[Stored items]
::::

/-- VF_ENABLE (R437, R438). -/
def execVfEnable (on : Bool) (numVfs : Nat) (s : State) : Host.Outcome State Fault Refusal :=
  onDev (decide (numVfs < 2048)) s fun d => d.vfEnable on numVfs

/-- Bus Master Enable is written (R427, R438). -/
def Dev.setBme (d : Dev) (f : Nat) (on : Bool) : Dev :=
  let x := d.func f
  (d.setFunc f (if on && x.quiescing then { x with wantBme := true } else { x with bme := on, wantBme := false })).showFn f

/-- BUS_MASTER_ENABLE (R427). -/
def execBusMasterEnable (f : Nat) (on : Bool) (s : State) : Host.Outcome State Fault Refusal :=
  onDev (funcOk f) s fun d => d.setBme f on

/-- A quiesce completes: what waits for it is enabled (R438). -/
def Dev.quiesceDone (d : Dev) (f : Nat) : Dev :=
  let x := d.func f
  if !x.quiescing then d
  else
    let d := d.setFunc f { x with
      quiescing := false
      exposed := x.exposed || x.wantVf
      bme := x.bme || x.wantBme
      wantVf := false
      wantBme := false }
    let waits := (d.pairsOf f).filter fun q => (d.queue q).pendingEn
    (waits.foldl (fun d q => d.startQueue q) d).showFn f

/-- QUIESCE_COMPLETE (R438). -/
def execQuiesceComplete (f : Nat) (s : State) : Host.Outcome State Fault Refusal :=
  onDev (funcOk f) s fun d => d.quiesceDone f

/-! ### Dirty-page logging (R439, R440) -/

/-- A write of `DLOG_GEN[v]` (R440): GEN + 1 opens a round; any other value is ignored. -/
def Dev.dlogGenWrite (d : Dev) (v : Nat) (x : Word) : Dev :=
  let g := d.fld (dlReg R.DLOG_GEN_GEN v)
  if getF x 0 32 == (g + 1) % 2 ^ 32 then d.setFld (dlReg R.DLOG_GEN_GEN v) (g + 1) else d

def vfOk (v : Nat) : Bool := decide (1 ≤ v) && decide (v < 2048)

/-- DLOG_GEN (R440). -/
def execDlogGen (v : Nat) (x : Word) (s : State) : Host.Outcome State Fault Refusal :=
  onDev (vfOk v) s fun d => d.dlogGenWrite v x

/-- DLOG_GEN_ACK (R440): every write of the old generation has been logged. -/
def execDlogGenAck (v : Nat) (s : State) : Host.Outcome State Fault Refusal :=
  onDev (vfOk v) s fun d => d.setFld (dlReg R.DLOG_GEN_GEN_ACK v) (d.fld (dlReg R.DLOG_GEN_GEN v))

/-- A write of `DLOG_RING_HEAD[v]` (R439): ring space ends a stall. -/
def Dev.dlogHeadWrite (d : Dev) (v : Nat) (x : Word) : Dev :=
  let d := d.setFld (dlReg R.DLOG_RING_HEAD_INDEX v) (getF x 0 22)
  if d.dlFull v then d else d.setFld (dlReg R.DLOG_CTL_STALLED v) 0

/-- DLOG_RING_HEAD_WRITE (R439). -/
def execDlogRingHeadWrite (v : Nat) (x : Word) (s : State) : Host.Outcome State Fault Refusal :=
  onDev (vfOk v) s fun d => d.dlogHeadWrite v x

/-! ### The stop in a drain (R298, R441) -/

/-- The bytes of a stopped descriptor: of an APPEND, those that are durable (R298). -/
def Dev.doneBytes (d : Dev) (q : Nat) (x : Desc) : Nat :=
  if x.op == 3 then Nat.min x.bytes ((d.owedFrom q x.sq).getD x.bytes) else x.bytes

/-- One descriptor stops: it is listed with STOPPED. -/
def Dev.stopDesc (d : Dev) (q : Nat) (x : Desc) : Dev :=
  let n := d.doneBytes q x
  let d := if x.op == 3 && d.firstInStream q x && !(d.stream x.stream).ranges.isEmpty then
      d.setFld (streamReg R.STREAM_TAIL_OFFSET x.stream) (x.resv + n)
    else d
  d.reportDesc q x false leStopped n

/-- LEDGER_DRAIN_STOP (R298): 1 ms after cushion entry the engine stops every descriptor that still runs. -/
def execLedgerDrainStop (s : State) : Host.Outcome State Fault Refusal :=
  onDev true s fun d =>
    if d.drain.isNone then d
    else
      let all := d.queues.flatMap fun kv => kv.2.inflight.map fun x => (kv.1, x)
      let d := all.foldl (fun d e => d.stopDesc e.1 e.2) d
      let d := { d with
        queues := SMap.filterMap (fun _ => {}) (fun _ x => some { x with inflight := [] }) d.queues
        streams := SMap.filterMap (fun _ => {}) (fun _ x => some { x with ranges := [] }) d.streams }
      d.phaseDone 4

/-! ### Configuration space of the functions (R425, R426) -/

/-- The vendor and device IDs of a function. -/
def fnIdent (f : Nat) : BitVec 32 := if f == 0 then 0x52881F9E else 0x52891F9E

/-- A doubleword of a function's configuration space as it reads (R426; log entry 14). -/
def Dev.fnCfgRead (d : Dev) (f k : Nat) : BitVec 32 :=
  let x := d.func f
  let c := SMap.get (fun _ => 0) x.cfg k
  if k == 0 then fnIdent f
  else if k == 1 then (c &&& 0x0000FFF9) ||| BitVec.ofNat 32 (4 * bnat x.bme + 2 * bnat x.mse) ||| 0x00100000
  else if k == 2 then 0x08800000
  else if k == 3 then 0
  else if k == 4 then (if f == 0 then (c &&& 0xFC000000) ||| 0xC else 0)
  else if k == 5 then (if f == 0 then c else 0)
  else if 6 ≤ k && k ≤ 9 then 0
  else if k == 0xD then 0x40
  else if k == 0x10 then 0x00035001
  else if k == 0x11 then BitVec.ofNat 32 (3 * bnat x.d3)
  else if k == 0x14 then 0x00929010
  else if k == 0x15 then 0x10000002
  else if k == 0x24 then (c &&& 0xC0000000) ||| (if f == 0 then 0x07FF0011 else 0x00DF0011)
  else if k == 0x25 then (if f == 0 then 0x03000000 else 0x0000F000)
  else if k == 0x26 then (if f == 0 then 0x03008000 else 0x0000FE00)
  else if f != 0 then (if 0x40 ≤ k then 0 else c)
  else if k == 0x40 then 0x20010010
  else if k == 0x42 then c &&& 0x19
  else if k == 0x43 then 0x07FF07FF
  else if k == 0x45 then 0x00010100
  else if k == 0x46 then 0x52890000
  else if k == 0x47 || k == 0x48 then 1
  else if k == 0x49 then (c &&& 0xFFFF0000) ||| 0xC
  else if 0x4B ≤ k && k ≤ 0x4E then 0
  else if k == 0x80 then 0x0001000B
  else if k == 0x81 then 0x00C00002
  else if k == 0x82 then BitVec.ofNat 32 (d.self * 2 ^ 16) ||| ((d.reg R.ENGINE_E.reg).setWidth 16).setWidth 32
  else c

/-- A write of a function's configuration space (R426, R427, R437, R438; log entry 14). -/
def Dev.fnCfgWrite (d : Dev) (f k : Nat) (mask v : BitVec 32) : Dev :=
  let x := d.func f
  let c := SMap.get (fun _ => 0) x.cfg k
  let w := (c &&& ~~~ mask) ||| (v &&& mask)
  let d1 := d.setFunc f { x with cfg := SMap.set (fun _ => 0) x.cfg k w }
  if k == 1 then
    let d2 := if mask.toNat % 256 == 0 then d1 else d1.setFunc f { d1.func f with mse := dwF w 1 1 == 1 }
    if mask.toNat % 256 == 0 then d2 else d2.setBme f (dwF w 2 1 == 1)
  else if k == 0x11 then
    if mask.toNat % 256 == 0 then d
    else if dwF v 0 2 == 3 then (if x.d3 then d else d.enterD3 f)
    else if x.d3 && dwF v 0 2 == 0 then d.flr f
    else d
  else if k == 0x16 then if dwF (v &&& mask) 15 1 == 1 then d.flr f else d1
  else if k == 0x42 && f == 0 then
    if dwF w 0 1 == dwF c 0 1 then d1
    else d1.vfEnable (dwF w 0 1 == 1) (dwF (SMap.get (fun _ => 0) x.cfg 0x44) 0 16 % 2048)
  else d1

end Sys2Proof.Machine
end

::::

Set down each line exactly as it appears, starting at the top of the data and ending at the line containing "BUS_MASTER_ENABLE (R427). -/", and include no other lines.

/-- VF_ENABLE (R437, R438). -/
def execVfEnable (on : Bool) (numVfs : Nat) (s : State) : Host.Outcome State Fault Refusal :=
  onDev (decide (numVfs < 2048)) s fun d => d.vfEnable on numVfs

/-- Bus Master Enable is written (R427, R438). -/
def Dev.setBme (d : Dev) (f : Nat) (on : Bool) : Dev :=
  let x := d.func f
  (d.setFunc f (if on && x.quiescing then { x with wantBme := true } else { x with bme := on, wantBme := false })).showFn f

/-- BUS_MASTER_ENABLE (R427). -/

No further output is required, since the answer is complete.